Benz: OK. College years, some other things can come into play. You say one of the big ones is really teaching good habits about safeguarding your financial information. Let's talk about that.

Steffen: So, you are going off to college, you are in a whole new environment with a lot of people you've never met before.

Benz: Might have your first checking account or something like that.

Steffen: Could be or ATM card or something like that. You are getting a lot of documents in the mail--transcripts, tuition bills, that type of stuff might be coming to you with a lot of personally identifiable information on there. Safeguard that. I have talked to many of the millennials and younger who maybe aren't as aware of some of the risks of identity theft that some who maybe been through it would better understand. So, remind them to safeguard that information, don't leave documents lying around, whatever it might be. Don't leave a backpack sitting around where it can easily be stolen or rifled through. So just good financial habits in there. Don't leave your bank account up on your computer when you step away. Really take good steps to safeguard that information.
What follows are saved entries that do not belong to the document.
-- ==== Sys2Proof/Laws/PerInstr.lean ====
section
/-! SUPPORT. Statements about every instruction as syntax, one lemma per constructor (LAWS.json names the family). -/

namespace Sys2Proof.Laws.EncodingIsExact

/-- The encoded word stands in the instruction's own format, sets no ignored bit, and has as many bytes as its format
(R59, R60, R69, R70). -/
def Statement (i : Sys2Proof.Instr) : Prop :=
  (encode i).format = i.format ∧ (encode i).significant = encode i ∧
    (bytesOfCode (encode i)).length = i.format.bytes

theorem decodeFrame : Statement (.decodeFrame) := by
  refine ⟨rfl, ?_, rfl⟩; decide

theorem crcCheck : Statement (.crcCheck) := by
  refine ⟨rfl, ?_, rfl⟩; decide

theorem regDecode : Statement (.regDecode) := by
  refine ⟨rfl, ?_, rfl⟩; decide

theorem cmdReserved : Statement (.cmdReserved) := by
  refine ⟨rfl, ?_, rfl⟩; decide

theorem inBytes : Statement (.inBytes) := by
  refine ⟨rfl, ?_, rfl⟩; decide

theorem inHex : Statement (.inHex) := by
  refine ⟨rfl, ?_, rfl⟩; decide

theorem inWords : Statement (.inWords) := by
  refine ⟨rfl, ?_, rfl⟩; decide

theorem inReserved : Statement (.inReserved) := by
  refine ⟨rfl, ?_, rfl⟩; decide

theorem rhr : Statement (.rhr) := by
  refine ⟨rfl, ?_, rfl⟩; decide

theorem wsr : Statement (.wsr) := by
  refine ⟨rfl, ?_, rfl⟩; decide

theorem exc : Statement (.exc) := by
  refine ⟨rfl, ?_, rfl⟩; decide

theorem other (fc : Byte) : Statement (.other fc) := by
  exact ⟨rfl, rfl, rfl⟩

theorem unknown (a : Half) : Statement (.unknown a) := by
  exact ⟨rfl, rfl, rfl⟩

theorem errorCode : Statement (.errorCode) := by
  refine ⟨rfl, ?_, rfl⟩; decide

theorem statusFlags : Statement (.statusFlags) := by
  refine ⟨rfl, ?_, rfl⟩; decide

theorem carrierFreq : Statement (.carrierFreq) := by
  refine ⟨rfl, ?_, rfl⟩; decide

theorem measRange : Statement (.measRange) := by
  refine ⟨rfl, ?_, rfl⟩; decide

theorem statusCmd : Statement (.statusCmd) := by
  refine ⟨rfl, ?_, rfl⟩; decide

theorem generic (a : Half) : Statement (.generic a) := by
  exact ⟨rfl, rfl, rfl⟩

end Sys2Proof.Laws.EncodingIsExact
end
Benz: Public Wi-Fi, that's another one.

Steffen: Absolutely.

Benz: OK. Another thing to think about, if the student is taking loans to help pay for college. You say it's important to really think through the implications of any loans that you are taking out. Think about your career path and make sure that those things are kind of in sync, that you are not spending way more on an education then you will possibly get in salary.

Steffen: It may sound exciting to go to that small liberal arts school that's very prestigious but also very expensive. But think about what you are going to do when you come out of that school, and are you going to be able to pay off the loans? It's not just what happens during those four years, you've got a long time perhaps to pay off those afterwards, and it can be very expensive. So, make sure that the debt you are incurring is appropriate given what you may earn coming out of school. What's the return on your investment going to be? So, you don't want to get yourself in too deep a hole right out of college.
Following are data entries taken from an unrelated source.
theorem regDecodeOutcome_sameOutputs (hp : s.params = s'.params) (operands : Half × Half) :
    SameOutputs (regDecodeOutcome s operands) (regDecodeOutcome s' operands) := by
  unfold regDecodeOutcome
  rw [hp]
  exact ⟨rfl, rfl, rfl, rfl, rfl, rfl, rfl, rfl, fun _ ho => read_outputMemory_congr s.mem s'.mem [] [_] ho⟩

theorem execRegDecode_alike (h : SameInputs s s') :
    Alike (regDecodeOutcome s) (regDecodeOutcome s') (execRegDecode s) (execRegDecode s') := by
  obtain ⟨-, -, haddr, hraw, -⟩ := h
  cases ha : s.regAddr with
  | none =>
    rw [execRegDecode_of_missing (.inl ha), execRegDecode_of_missing (.inl (haddr ▸ ha))]
    exact .fault _
  | some a =>
    cases hr : s.regRaw with
    | none =>
      rw [execRegDecode_of_missing (.inr hr), execRegDecode_of_missing (.inr (hraw ▸ hr))]
      exact .fault _
    | some raw =>
      rw [execRegDecode_of_operands ha hr, execRegDecode_of_operands (haddr ▸ ha) (hraw ▸ hr)]
      exact .next (a, raw)

theorem execCmdReserved_alike :
    Alike (fun _ : Unit => s.failEmpty .badCommand) (fun _ => s'.failEmpty .badCommand) (execCmdReserved s)
      (execCmdReserved s') := by
  rw [execCmdReserved_eq, execCmdReserved_eq]
  exact .next ()

/-- Every command has one outcome on inputs that agree (R113, R143). -/
theorem exec_sameOutcome {i : Instr} (hi : i.format = .cmd) (hp : s.params = s'.params) (h : SameInputs s s') :
    SameOutcome (exec i s) (exec i s') := by
  cases i with
  | decodeFrame =>
    exact execDecodeFrame_followsIngress.sameOutcome hp h fun f => decodeReference_sameOutputs f hp
  | crcCheck => exact execCrcCheck_followsIngress.sameOutcome hp h (crcCheckOutcome_sameOutputs s s')
  | regDecode => exact (execRegDecode_alike h).sameOutcome (regDecodeOutcome_sameOutputs hp)
  | cmdReserved => exact execCmdReserved_alike.sameOutcome fun _ => failEmpty_sameOutputs s s' _
  | _ => cases hi

/-! ### What DECODE_FRAME keeps (R14, R135) -/

/-- A command writes no cell outside the output windows. -/
theorem read_outputMemory_of_input (m : Memory) (f : List Byte) {es : List Entry} (hes : es.length < entrySlots)
    {o : Nat} (ho : inOutputWindow o = false) : (outputMemory m f es).read o = m.read o := by
  have hes : es.length < 128 := hes
  have hoff : ¬ (0x1000 ≤ o ∧ o < 0x1800) ∧ o < 0x4000 := by
    simpa [inOutputWindow, inEntryWindow, inFrameWindow] using ho
  rw [outputMemory, Memory.read_writeWords_other, Memory.read_writeWords_below, Memory.read_clear, ho]
  · rfl
  · unfold frameBufOffset
    omega
  · rw [entryWords_length]
    unfold entryOffset
    omega

/-- What a command keeps: the input registers, all that is no register, and the canonical memory; no command runs on. -/
structure CommandKeeps (s t : State) : Prop where
  inputs : SameInputs s t
  outside : SameOutside s t
  ended : t.engine = none
  canonical : s.mem.wf = true → t.mem.wf = true

theorem CommandLeaves.keeps {f : List Byte} {es : List Entry} (h : CommandLeaves s t f es)
    (hmode : s.inMode = t.inMode) (hlen : s.inLen = t.inLen) (haddr : s.regAddr = t.regAddr)
    (hraw : s.regRaw = t.regRaw) (hpending : s.pending = t.pending) (hlog : s.readLog = t.readLog)
    (hheld : s.resetHeld = t.resetHeld) : CommandKeeps s t where
  inputs := ⟨hmode, hlen, haddr, hraw, fun o ho => by
    rw [h.mem_eq, read_outputMemory_of_input s.mem f h.entries_fit ho]⟩
  outside := ⟨h.params_eq.symm, hpending, hlog, hheld⟩
  ended := h.engine_eq
  canonical hwf := h.mem_eq ▸ outputMemory_wf f es hwf

theorem execDecodeFrame_keeps (h : execDecodeFrame s = .next t) : CommandKeeps s t := by
  rcases execDecodeFrame_ends h with ⟨c, -, rfl⟩ | ⟨f, es, x, hf, hdec, rfl⟩
  · exact (commandLeaves_failEmpty s c).keeps rfl rfl rfl rfl rfl rfl rfl
  · refine (commandLeaves_decoded hf hdec).keeps ?_ ?_ ?_ ?_ ?_ ?_ ?_ <;> simp [decodeOutcome]

/-- Two states with canonical memories that agree in every part are one. -/
theorem State.eq_of_same (hout : SameOutputs s t) (hin : SameInputs s t) (houtside : SameOutside s t)
    (hengine : s.engine = t.engine) (hs : s.mem.wf = true) (ht : t.mem.wf = true) : s = t := by
  obtain ⟨hstatus, hslave, hfunc, hexc, hlen, hcalc, hrecv, hcount, houtMem⟩ := hout
  obtain ⟨hmode, hinLen, haddr, hraw, hinMem⟩ := hin
  obtain ⟨hparams, hpending, hlog, hheld⟩ := houtside
  have hmem : s.mem = t.mem := Memory.ext_read hs ht fun o => by
    cases ho : inOutputWindow o with
    | true => exact houtMem o ho
    | false => exact hinMem o ho
  cases s
  cases t
  rw [State.mk.injEq]
  exact ⟨hparams, hpending, hlog, hheld, hstatus, hmode, hinLen, haddr, hraw, hslave, hfunc, hexc, hlen, hcalc, hrecv,
    hcount, hmem, hengine⟩

end Sys2Proof.Machine

open Sys2Proof Sys2Proof.Machine

/-- Settles O54. -/
theorem commandsDependOnInputsOnly : Obligations.CommandsDependOnInputsOnly :=
  fun _ _ _ hi hp h => exec_sameOutcome hi hp h

/-- Settles O55: the second run reads the same inputs, so it gives the same outputs and keeps all the rest. -/
theorem decodeFrameIsIdempotent : Obligations.DecodeFrameIsIdempotent := by
  intro s t hwf h
  have first : CommandKeeps s t := execDecodeFrame_keeps h
  obtain ⟨again, -, -⟩ := exec_sameOutcome (i := .decodeFrame) rfl first.outside.1 first.inputs
  obtain ⟨t', h', hout⟩ := again t h
  have second : CommandKeeps t t' := execDecodeFrame_keeps h'
  have hwf' := first.canonical hwf
  rw [h', State.eq_of_same hout second.inputs second.outside (first.ended.trans second.ended.symm) hwf'
    (second.canonical hwf')]

end

section
/-! PROOFS about the value decoder (43_regdecode.md R119 to R127, R132, R133): the entry each variant appends, what a
table's scales can change, and the rounding of a scaled value. -/

namespace Sys2Proof.Machine

/-! ### The variants (R119) -/

theorem setEngine_self {s : State} {w : Working} (h : s.engine = some w) : s.setEngine w = s := by
  rw [State.setEngine, ← h]

/-- A variant's address has a descriptor, so the entry made from `base` joins the list (R119). -/
theorem appendKnown_of_lookup {s : State} {w : Working} {a : Half} {j : Nat} {d : Descriptor}
    (f : Entry → Descriptor → Entry) (h : s.engine = some w) (hl : lookup s.params.regTable a = some (j, d)) :
    appendKnown s a f = .next (s.pushEntry w (f (baseEntry j d a w.raw w.write) d)) := by
  rw [appendKnown, withRunning_some _ h, hl]

theorem execUnknown_of_none {s : State} {w : Working} {a : Half} (h : s.engine = some w)
    (hl : lookup s.params.regTable a = none) : execUnknown a s = .next (s.pushEntry w (unknownEntry a w.raw)) := by
  rw [execUnknown, withRunning_some _ h, hl]

/-- The variant the engine's operands select appends the entry of RegDecode (R119, R132). -/
theorem runVariant_running {s : State} {w : Working} (a : Half) (h : s.engine = some w) :
    runVariant a s = .next (s.pushEntry w (regDecodeEntry s.params.regTable a w.raw w.write)) :=
  calc runVariant a s
    _ = runRegDecode a w.raw w.write s := by rw [runRegDecode, withRunning_some _ h, setEngine_self h]
    _ = .next (s.pushEntry w (regDecodeEntry s.params.regTable a w.raw w.write)) := runRegDecode_running _ _ _ h

/-! ### Texts and flags (R34, R123) -/

/-- ERRTXT with its text numbers written out (R34). -/
theorem errTxt_id (r : Half) : (errTxt r).id = BitVec.ofNat 8 (if r.toNat ≤ 16 then r.toNat else 17) := by
  unfold errTxt
  split_ifs <;> rfl

/-- CARRIER with its text numbers written out (R34). -/
theorem carrierTxt_id (r : Half) : (carrierTxt r).id = if r = 72 then 39 else 40 := by
  unfold carrierTxt
  split_ifs <;> rfl

/-- CMDTXT with its text numbers written out (R34). -/
theorem cmdTxt_id (r : Half) :
    (cmdTxt r).id = if r = 0 then 18 else if r = 1 then 19 else if r = 4 then 20 else if r = 17 then 21 else 22 := by
  unfold cmdTxt
  split_ifs <;> rfl

/-- MRTXT with its text numbers written out; a template is named by its number alone (R12, R34). -/
theorem mrTxt_id (r : Half) :
    (mrTxt r).id = if r = 6 then 23 else if r = 10 then 24 else if r = 16 then 25 else if r = 25 then 26 else 27 := by
  unfold mrTxt
  split_ifs <;> rfl

theorem getLsbD_zero_eq_decide (r : Half) : r.getLsbD 0 = decide (r.toNat % 2 = 1) :=
  Nat.testBit_zero r.toNat

theorem getLsbD_one_eq_decide (r : Half) : r.getLsbD 1 = decide (r.toNat / 2 % 2 = 1) :=
  Nat.testBit_eq_decide_div_mod_eq

/-! ### Scales (R133) -/

/-- A table with other scales has the same addresses, so a lookup finds the same position (R36). -/
theorem lookupFrom_map_scale (g : Descriptor → Option Scale) (tab : RegTable) (k : Nat) (a : Half) :
    lookupFrom k (tab.map fun d => { d with scale := g d }) a =
      (lookupFrom k tab a).map fun p => (p.1, { p.2 with scale := g p.2 }) := by
  induction tab generalizing k with
  | nil => rfl
  | cons d rest ih =>
    simp only [List.map_cons, lookupFrom]
    split
    case isTrue => rfl
    case isFalse => exact ih (k + 1)

theorem lookup_map_scale (g : Descriptor → Option Scale) (tab : RegTable) (a : Half) :
    lookup (tab.map fun d => { d with scale := g d }) a =
      (lookup tab a).map fun p => (p.1, { p.2 with scale := g p.2 }) :=
  lookupFrom_map_scale g tab 0 a

/-- At an override address nothing of the descriptor is read beyond `base` (R122 to R126). -/
theorem knownEntry_congr_of_override {b : Entry} (d d' : Descriptor)
    (h : overrideAddresses.contains b.address = true) : knownEntry b d = knownEntry b d' := by
  unfold knownEntry
  split_ifs with herror hstatus hcarrier hrange hcommand
  iterate 5 · rfl
  · have hgeneric := (not_override_iff b.address).2 ⟨herror, hstatus, hcarrier, hrange, hcommand⟩
    exact absurd (h.symm.trans hgeneric) (by decide)

/-! ### Rounding (R120, R121) -/

/-- The quotient is within half a unit of `p / q`; an exact half goes to the larger of the two neighbours (R121). -/
theorem roundHalfUp_nearest (p : Nat) {q : Nat} (hq : 1 ≤ q) :
    2 * q * roundHalfUp p q ≤ 2 * p + q ∧ 2 * p + q < 2 * q * (roundHalfUp p q + 1) :=
  ⟨Nat.mul_div_le _ _, Nat.lt_mul_div_succ _ (by omega)⟩

theorem roundHalfUp_le (p : Nat) {q : Nat} (hq : 1 ≤ q) : roundHalfUp p q ≤ p := by
  have hp : p ≤ q * p := Nat.le_mul_of_pos_left p hq
  have hlt : 2 * p + q < 2 * q * (p + 1) := by
    rw [Nat.mul_add, Nat.mul_assoc]
    omega
  exact Nat.lt_succ_iff.1 (Nat.div_lt_of_lt_mul hlt)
Benz: So, talking to your kids about those decisions that affect ROI. OK. Now we are out of college, so let's talk about young adults embarking on their first job, some key things that they should know.

Steffen: Well, now you are getting into things like, they've seen those first paychecks. They have gone through the tax discussions, you had with them when they were in high school, maybe in college. Now they are seeing things like health insurance. All the different benefit programs they need pay into. And even saving money into a retirement plan. So they've got all these other options that they have never had before. They may need help understanding, what is the right type of health insurance? Do I do a standard health insurance or do a high-deductible plan with health savings account? All those things they have never thought about before.
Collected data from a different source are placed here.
/-- COLLISION (R86). -/
def execCollision (s : State) : Host.Outcome State Fault Refusal :=
  .next
    (match s.engine.sending with
    | some x => if s.lineActive then ((s.count .collision).cutTransmission x).settle else s
    | none => s)

/-- A want whose WANT has been sent, `gap` being the start of the frame's end gap (R62, R63). -/
def Want.sent (w : Want) (gap interval : Nat) : Want :=
  match w.state with
  | .idle => { w with asks := min 6 (w.asks + 1) }
  | .asked => { w with asks := min 6 (w.asks + 1), next := some (gap + interval) }
  | .stalled => { w with next := some (gap + 8 * interval) }

/-- The Want List is told that its WANT has been sent (R62, R63). -/
def State.wantsSent (s : State) (o : Station) (first count gap : Nat) : State :=
  { s with repl := { s.repl with
      wants := s.repl.wants.map fun w => if inRange o first count w.key then w.sent gap s.cfg.interval else w } }

/-- The fetch is told that its WANT has been sent (R70); one that no longer asks for the key ignores it (R106). -/
def State.fetchSent (s : State) (k : Key) (gap : Nat) : State :=
  match s.repl.fetch with
  | some f =>
    if f.key = k && !f.held then
      { s with repl := { s.repl with fetch := some { f with deadline := some (gap + s.cfg.interval) } } }
    else s
  | none => s

/-- The owners of an entry sent to its end are told (R47, R110). -/
def State.toldSent (s : State) (e : TxEntry) (gap : Nat) : State :=
  match e.target with
  | .page _ => s.setPublish fun p => if p.phase = .sending then { p with phase := .awaitAcks } else p
  | .want o first count =>
    let s := if e.byWants && !e.cancelled then s.wantsSent o first count gap else s
    if e.byFetch && !e.cancelled then s.fetchSent ⟨o, first⟩ gap else s
  | .beacon | .repair _ => s

/-- The entry sent to its end leaves, and its owners are told; a beacon renewed meanwhile stays (R105, R110). -/
def State.leaveSent (s : State) (e : TxEntry) (gap : Nat) : State :=
  let r := s.removeTx e.target
  if e.renew && !e.cancelled && s.ctl.state != .mute then r.place (s.newTx e.target s.now)
  else r.toldSent e gap

/-- The line interface after the station's own frame (R80, R83, R88): a PAGE with R of 2 or more opens the ack window.
The threshold is 14 U and the receiver in IDLE or WINDOW as R87 says, whatever the own receiver has made of the frame
(DESIGN CHOICE, notes/assumptions/29.md). -/
def State.afterOwn (s : State) (kind : FrameKind) (gap : Nat) : State :=
  let s := s.discardFrame
  if kind = .page && 2 ≤ s.cfg.factor then
    { s with line := { s.line with
        high := true, since := gap, fell := false, receiver := .window, threshold := 14, idleRef := gap
        window := some ⟨gap, true, 0⟩ } }
  else
    { s with line := { s.line with
        high := true, since := gap, fell := false, receiver := .idle, threshold := 14, idleRef := gap } }

/-- The station's own frame has been sent to its end; `gap` is the start of its end gap (R87, R110). -/
def State.sentToEnd (s : State) (x : Sending) (gap : Nat) : State :=
  let s := { s with engine := { s.engine with sending := none } }.afterOwn (targetKind x.target) gap
  match s.tx? x.target with
  | some e => s.leaveSent e gap
  | none => s

/-- The start of the own end gap (R77): the rise as measured, but no earlier than the release of the last check bit. -/
def State.ownGap (s : State) : Nat := if s.line.high then max s.line.since s.line.txSince else s.line.txSince

/-- SENT_TO_END (R110): the own end gap reaches 40/16 U. -/
def execSentToEnd (s : State) : Host.Outcome State Fault Refusal :=
  .next
    (match s.engine.sending with
    | some x =>
      if s.lineActive && s.line.tx == .quiet && x.rest.isEmpty then
        ((s.reach (s.ownGap + s.sixteenths 40)).sentToEnd x s.ownGap).settle
      else s
    | none => s)

/-! ## The ack window (R88 to R91) -/

/-- ACK_PULSE (R89): 1 U into its slot the pending ack is driven, in JOINING and ACTIVE (R82). The line may have fallen
before, by the pulse of another station in the slot, and the low is measured from that fall (R75). -/
def execAckPulse (s : State) : Host.Outcome State Fault Refusal :=
  .next
    (match s.line.pendingAck, s.line.window with
    | some j, some w =>
      if s.awake && s.line.tx == .acking && !s.line.driven && (s.ctl.state == .joining || s.ctl.state == .active) then
        let s := s.reach (w.start + s.units (slotStart j + 1))
        { s with line := { s.line with driven := true, txSince := s.now } }
      else s
    | _, _ => s)

/-- ACK_PULSE_END (R89): the pulse of 2 U has been driven, to its end also in a station that is stopping (R151). Another
driver may hold the line low still: the rise is told with the end of the low (R75). -/
def execAckPulseEnd (s : State) : Host.Outcome State Fault Refusal :=
  .next
    (if s.lineActive && s.line.tx == .acking && s.line.driven then
      let s := s.reach (s.line.txSince + s.units 2)
      { s with line := { s.line with
          tx := .quiet, driven := false, txSince := s.now, pendingAck := none } }
    else s)

/-- ACK_SLOT_SAMPLING (R90): the sender finds a slot acked when the line was low for at least 1 U in its sampling
interval. -/
def execAckSlotSampling (slot low : Nat) (s : State) : Host.Outcome State Fault Refusal :=
  .next
    (match s.line.window with
    | some w =>
      if s.lineActive && w.mine && 1 ≤ slot && slot ≤ 2 * (s.cfg.factor - 1) then
        let s := s.reach (w.start + s.sixteenths (16 * slotStart slot + 56))
        if 16 ≤ low then
          { s with line := { s.line with window := some { w with acked := w.acked ||| (1#8 <<< slot) } } }
        else s
      else s
    | none => s)

/-- The set of acked slots handed to the publish, by the sender of the PAGE (R48, R90). -/
def State.handOver (s : State) (w : Window) : State := if w.mine then s.publishWindow w.acked else s

/-- ACK_WINDOW_END (R90, R91): the idle count runs from the end of the window (R79). -/
def execAckWindowEnd (s : State) : Host.Outcome State Fault Refusal :=
  .next
    (match s.line.window with
    | some w =>
      if s.lineActive && s.line.receiver == .window then
        let reference := s.idleReference
        let s := (s.reach (w.start + s.units (windowEnd s.cfg.factor))).dropAck
        let s :=
          { s with line := { s.line with
              window := none, receiver := .idle, idleRef := reference, threshold := if w.mine then 14 else 6 } }
        (s.handOver w).settle
      else s
    | none => s)

/-! ## Break and stuck line (R92 to R94) -/

/-- BREAK_END (R92): the break of 10 U has been sent, and the queue is emptied (R112). -/
def execBreakEnd (s : State) : Host.Outcome State Fault Refusal :=
  .next
    (if s.lineActive && s.line.tx == .breaking then
      let s := (s.reach (s.line.txSince + s.units 10)).clearQueue
      { s with line := { s.line with tx := .quiet, driven := false, txSince := s.now } }
    else s)

/-- The window that a break ends, with its hand-over (R90, R93). -/
def State.breakWindow (s : State) : State :=
  match s.line.window with
  | some w => { s with line := { s.line with window := none } }.handOver w
  | none => s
Benz: Or do I stay on mom and dad's plan. That's a common one.

Steffen: Or stay, absolutely. That may be their first choice. Parents have to have that conversation with them. So, understanding the different benefit options for them and the importance of having insurance. Saving for retirement, understanding that employers, in many cases, will match what you put in there up to a certain dollar amount. So, at a minimum make sure you are picking up that, that's kind of free money. But also balancing--now you've got rent, you've got your groceries. You've got maybe student loans to pay off. Parents may help with a few of the other bills like health insurance like you said, maybe continuing to pay the cellphone bill, some of those types of things. But eventually the kids are going to have get on their own two feet and start learning to pay some of these themselves. So, budgeting and having a good idea of what their expenses are relative to their income.

Benz: OK, Tim important topic, helpful tips. Thank you for being here.

Steffen: You are welcome.

Benz: Thanks for watching I'm Christine Benz from Morningstar.com.